_Data provided:_
-- ==== Sys2Proof/Machine/Xoroshiro64.lean ====
section
/-! DEFINITION. One step of the three 64-bit engines and their RAND (42_xoroshiro64.md R84 to R87). -/

namespace Sys2Proof.Machine

/-- One step of Xoroshiro128+ (R84); `x` is the document's `s1` after `s1^=s0`. -/
def stepXR128P (v : Words 64 2) : Words 64 2 × Word64 :=
  let r := v[0] + v[1]
  let x := v[1] ^^^ v[0]
  let s0 := rotl v[0] xr128pRotA ^^^ x ^^^ (x <<< xr128pShift)
  let s1 := rotl x xr128pRotB
  (#v[s0, s1], r)

/-- One step of Xoroshiro256+ (R85). -/
def stepXR256P (v : Words 64 4) : Words 64 4 × Word64 :=
  (update4 xr256pShift xr256pRot v, v[0] + v[3])

/-- One step of Xoroshiro512+, its statements in order (R86). -/
def stepXR512P (v : Words 64 8) : Words 64 8 × Word64 :=
  let r := v[0] + v[2]
  let t := v[1] <<< xr512pShift
  let s2 := v[2] ^^^ v[0]
  let s5 := v[5] ^^^ v[1]
  let s1 := v[1] ^^^ s2
  let s7 := v[7] ^^^ v[3]
  let s3 := v[3] ^^^ v[4]
  let s4 := v[4] ^^^ s5
  let s0 := v[0] ^^^ v[6]
  let s6 := v[6] ^^^ s7
  let s6 := s6 ^^^ t
  let s7 := rotl s7 xr512pRot
  (#v[s0, s1, s2, s3, s4, s5, s6, s7], r)

/-- RAND.XR128P (R84). -/
def execRandXR128P (s : State) : Host.Outcome State Fault Refusal :=
  let p := stepXR128P s.xr128p
  complete p.2 (s.setXr128p p.1)

/-- RAND.XR256P (R85). -/
def execRandXR256P (s : State) : Host.Outcome State Fault Refusal :=
  let p := stepXR256P s.xr256p
  complete p.2 (s.setXr256p p.1)

/-- RAND.XR512P (R86). -/
def execRandXR512P (s : State) : Host.Outcome State Fault Refusal :=
  let p := stepXR512P s.xr512p
  complete p.2 (s.setXr512p p.1)

end Sys2Proof.Machine
end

_What to do:_ The response should consist only of the lines running from the one that contains "let s0 := v[0] ^^^ v[6]" through the end of the material, repeated exactly.

_Solution for this task:_
  let s0 := v[0] ^^^ v[6]
  let s6 := v[6] ^^^ s7
  let s6 := s6 ^^^ t
  let s7 := rotl s7 xr512pRot
  (#v[s0, s1, s2, s3, s4, s5, s6, s7], r)

/-- RAND.XR128P (R84). -/
def execRandXR128P (s : State) : Host.Outcome State Fault Refusal :=
  let p := stepXR128P s.xr128p
  complete p.2 (s.setXr128p p.1)

/-- RAND.XR256P (R85). -/
def execRandXR256P (s : State) : Host.Outcome State Fault Refusal :=
  let p := stepXR256P s.xr256p
  complete p.2 (s.setXr256p p.1)

/-- RAND.XR512P (R86). -/
def execRandXR512P (s : State) : Host.Outcome State Fault Refusal :=
  let p := stepXR512P s.xr512p
  complete p.2 (s.setXr512p p.1)

end Sys2Proof.Machine
end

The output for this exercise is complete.